-- ==== Sys2Proof/Laws/Frames.lean ====
section
/-! SUPPORT. What each shared operation leaves alone, said once: the groups of the state it does not touch. Provers cite these
(they are simp lemmas) instead of unfolding the operation. -/

namespace Sys2Proof.Machine

/-- What every step of a fold keeps, the fold keeps. -/
theorem foldl_keeps {α : Type} (f : State → α → State) (R : State → State → Prop) (refl : ∀ a, R a a)
    (trans : ∀ a b c, R a b → R b c → R a c) (step : ∀ a x, R a (f a x)) (l : List α) (s : State) :
    R s (l.foldl f s) := by
  induction l generalizing s with
  | nil => exact refl s
  | cons x l ih => exact trans _ _ _ (step s x) (ih (f s x))

/-- R168: raising touches the ports and what is sent. -/
@[simp] theorem raise_frame (p : PortName) (k : NoticeKind) (s : State) :
    (raise p k s).au = s.au ∧ (raise p k s).jt = s.jt ∧ (raise p k s).ru = s.ru ∧ (raise p k s).ft = s.ft ∧
    (raise p k s).se = s.se ∧ (raise p k s).su = s.su ∧ (raise p k s).cu = s.cu ∧ (raise p k s).flc = s.flc ∧
    (raise p k s).tb = s.tb ∧ (raise p k s).rm = s.rm ∧ (raise p k s).phase = s.phase ∧ (raise p k s).owed = s.owed ∧
    (raise p k s).pending = s.pending := by
  unfold raise
  try dsimp only
  repeat' split
  all_goals simp

@[simp] theorem raiseTenant_frame (n : Nat) (k : NoticeKind) (s : State) :
    (raiseTenant n k s).au = s.au ∧ (raiseTenant n k s).jt = s.jt ∧ (raiseTenant n k s).ru = s.ru ∧
    (raiseTenant n k s).ft = s.ft ∧ (raiseTenant n k s).se = s.se ∧ (raiseTenant n k s).su = s.su ∧
    (raiseTenant n k s).cu = s.cu ∧ (raiseTenant n k s).flc = s.flc ∧ (raiseTenant n k s).tb = s.tb ∧
    (raiseTenant n k s).rm = s.rm ∧ (raiseTenant n k s).phase = s.phase ∧ (raiseTenant n k s).owed = s.owed ∧
    (raiseTenant n k s).pending = s.pending := by
  simp [raiseTenant]

/-- The Account Unit's arithmetic touches the Account Unit, and a charge the ports (OVERRUN). -/
@[simp] theorem withOwner_frame (i : Nat) (f : Tenant → Tenant) (s : State) :
    (withOwner i f s).ports = s.ports ∧ (withOwner i f s).jt = s.jt ∧ (withOwner i f s).ru = s.ru ∧
    (withOwner i f s).ft = s.ft ∧ (withOwner i f s).se = s.se ∧ (withOwner i f s).su = s.su ∧
    (withOwner i f s).cu = s.cu ∧ (withOwner i f s).flc = s.flc ∧ (withOwner i f s).tb = s.tb ∧
    (withOwner i f s).rm = s.rm ∧ (withOwner i f s).phase = s.phase ∧ (withOwner i f s).owed = s.owed ∧
    (withOwner i f s).out = s.out ∧ (withOwner i f s).pending = s.pending := by
  unfold withOwner
  split <;> simp

@[simp] theorem reserve_frame (i : Nat) (c : PageClass) (n : Nat) (s : State) :
    (reserve i c n s).ports = s.ports ∧ (reserve i c n s).jt = s.jt ∧ (reserve i c n s).ru = s.ru ∧
    (reserve i c n s).ft = s.ft ∧ (reserve i c n s).se = s.se ∧ (reserve i c n s).su = s.su ∧
    (reserve i c n s).cu = s.cu ∧ (reserve i c n s).flc = s.flc ∧ (reserve i c n s).tb = s.tb ∧
    (reserve i c n s).rm = s.rm ∧ (reserve i c n s).phase = s.phase ∧ (reserve i c n s).owed = s.owed ∧
    (reserve i c n s).out = s.out ∧ (reserve i c n s).pending = s.pending := by
  simp [reserve]

@[simp] theorem returnPages_frame (i : Nat) (c : PageClass) (n : Nat) (s : State) :
    (returnPages i c n s).ports = s.ports ∧ (returnPages i c n s).jt = s.jt ∧ (returnPages i c n s).ru = s.ru ∧
    (returnPages i c n s).ft = s.ft ∧ (returnPages i c n s).se = s.se ∧ (returnPages i c n s).su = s.su ∧
    (returnPages i c n s).cu = s.cu ∧ (returnPages i c n s).flc = s.flc ∧ (returnPages i c n s).tb = s.tb ∧
    (returnPages i c n s).rm = s.rm ∧ (returnPages i c n s).phase = s.phase ∧ (returnPages i c n s).owed = s.owed ∧
    (returnPages i c n s).out = s.out ∧ (returnPages i c n s).pending = s.pending := by
  simp [returnPages]
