theorem execReadLanes_leads (hd : Head) (n : Nat) (h : Lawful s) : Leads (execReadLanes hd n s) :=
  request_leads h fun _ hu _ => onPrinter_lawful hu fun _ => hu

theorem execSetFactor_leads (hd : Head) (n : Nat) (l : Lane) (f : Nat) (h : Lawful s) : Leads (execSetFactor hd n l f s) :=
  request_leads h fun u hu _ => onLane_lawful hu fun x hx => (setLane_some_calm hx (by rfl) (by rfl)).lawful hu

theorem execAckUncounted_leads (hd : Head) (n : Nat) (l : Lane) (h : Lawful s) : Leads (execAckUncounted hd n l s) :=
  request_leads h fun u hu _ => onLane_lawful hu fun x hx => (setLane_some_calm hx (by rfl) (by rfl)).lawful hu

theorem takeLevel_gentle (n : Nat) (r : PerLane LaneReading) (s : State) : Gentle s (takeLevel n r s) :=
  Gentle.foldl (fun a l => takeReading_gentle n l (r.get l) a) _ s

theorem execSetType_leads (hd : Head) (u : Nat) (c : TypeChanges) (h : Lawful s) : Leads (execSetType hd u c s) :=
  request_leads h fun v hv _ => by
    dsimp only
    split
    · exact hv
    · exact (applyType_gentle u c v).lawful hv

theorem execAdjustStock_leads (hd : Head) (u x : Nat) (h : Lawful s) : Leads (execAdjustStock hd u x s) :=
  request_leads h fun v hv _ => by
    dsimp only
    split
    · exact hv
    · next ok =>
      obtain ⟨-, le, covers⟩ := not_not.1 ok
      exact adjustStock_lawful u x hv ⟨covers, le⟩

theorem execSetLaneType_leads (hd : Head) (n : Nat) (l : Lane) (u : Nat) (h : Lawful s) : Leads (execSetLaneType hd n l u s) :=
  request_leads h fun v hv _ => onLane_lawful hv fun _ _ => (changeLaneType_gentle n l u v).lawful hv

theorem execAckOrder_leads (hd : Head) (k : Nat) (h : Lawful s) : Leads (execAckOrder hd k s) :=
  request_leads h fun u hu _ => onOrder_lawful hu fun o => by
    split
    · exact hu
    · exact (setOrders_calm _ u).lawful hu

theorem execReceiveOrder_leads (hd : Head) (k r : Nat) (h : Lawful s) : Leads (execReceiveOrder hd k r s) :=
  request_leads h fun u hu _ => onOrder_lawful hu fun o => by
    have received := receive_lawful o r hu
    generalize receive o r u = v at received ⊢
    exact (trigger_calm o.type v).lawful received

theorem execCancelOrder_leads (hd : Head) (k : Nat) (h : Lawful s) : Leads (execCancelOrder hd k s) :=
  request_leads h fun u hu _ => onOrder_lawful hu fun o => (cancelOrder_calm o u).lawful hu

theorem execReadType_leads (hd : Head) (u : Nat) (h : Lawful s) : Leads (execReadType hd u s) :=
  answer_leads h fun u => by split <;> rfl

/-! ### Callouts, the link and time (chapters 8, 9 and 11) -/

theorem execSetGrace_leads (hd : Head) (k : ConditionKind) (m : Nat) (h : Lawful s) : Leads (execSetGrace hd k m s) :=
  request_leads h fun u hu _ => by
    split
    · exact hu
    · exact hu.of_tables id rfl rfl rfl rfl rfl rfl

theorem execSetEscalation_leads (hd : Head) (m : Nat) (h : Lawful s) : Leads (execSetEscalation hd m s) :=
  request_leads h fun u hu _ => by
    split
    · exact hu
    · exact hu.of_tables id rfl rfl rfl rfl rfl rfl

theorem execAckCallout_leads (hd : Head) (k : Nat) (h : Lawful s) : Leads (execAckCallout hd k s) :=
  request_leads h fun u hu _ => by
    split
    · exact hu
    · split
      · exact hu
      · split
        · exact hu
        · exact (setCallouts_calm _ u).lawful hu

theorem execClearHistory_leads (hd : Head) (n : Nat) (k : KindSet) (h : Lawful s) : Leads (execClearHistory hd n k s) :=
  request_leads h fun u hu _ => onPrinter_lawful hu fun _ => (setHistory_calm n _ u).lawful hu

theorem execClearStray_leads (hd : Head) (a : Option Nat) (h : Lawful s) : Leads (execClearStray hd a s) :=
  request_leads h fun u hu _ => by
    split
    · exact hu
    · cases a with
      | some a => exact (setStray_calm a none u).lawful hu
      | none =>
        refine hu.of_tables (fun hc => ?_) rfl rfl rfl rfl rfl rfl
        obtain ⟨h1, h2, h3, h4, h5, h6, h7, h8, h9, h10, h11, -⟩ := hc
        exact ⟨h1, h2, h3, h4, h5, h6, h7, h8, h9, h10, h11, rfl⟩

theorem execSetClock_leads (hd : Head) (day minute weekday : Nat) (h : Lawful s) : Leads (execSetClock hd day minute weekday s) :=
  request_leads h fun u hu _ => by
    split
    · exact hu
    · exact setClockTo_lawful _ hu

theorem execSetSchedule_leads (hd : Head) (e : List ScheduleEntry) (h : Lawful s) : Leads (execSetSchedule hd e s) :=
  request_leads h fun u hu _ => by
    split
    · exact hu
    · exact evaluatePolicy_lawful (hu.timeUnit _)

theorem execClearAll_leads (hd : Head) (h : Lawful s) : Leads (execClearAll hd s) :=
  request_leads h fun u _ _ => coldReset_lawful _ u

theorem execResetLineAsserted_leads (inside : Bool) (h : Lawful s) : Leads (execResetLineAsserted inside s) := by
  refine .next ?_
  split
  · exact h.sent []
  · exact resetLine_lawful inside h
+---+
From the line holding "request_leads h fun u _" to the last line of the data above, copy every line exactly and include nothing more.

  request_leads h fun u _ _ => coldReset_lawful _ u

theorem execResetLineAsserted_leads (inside : Bool) (h : Lawful s) : Leads (execResetLineAsserted inside s) := by
  refine .next ?_
  split
  · exact h.sent []
  · exact resetLine_lawful inside h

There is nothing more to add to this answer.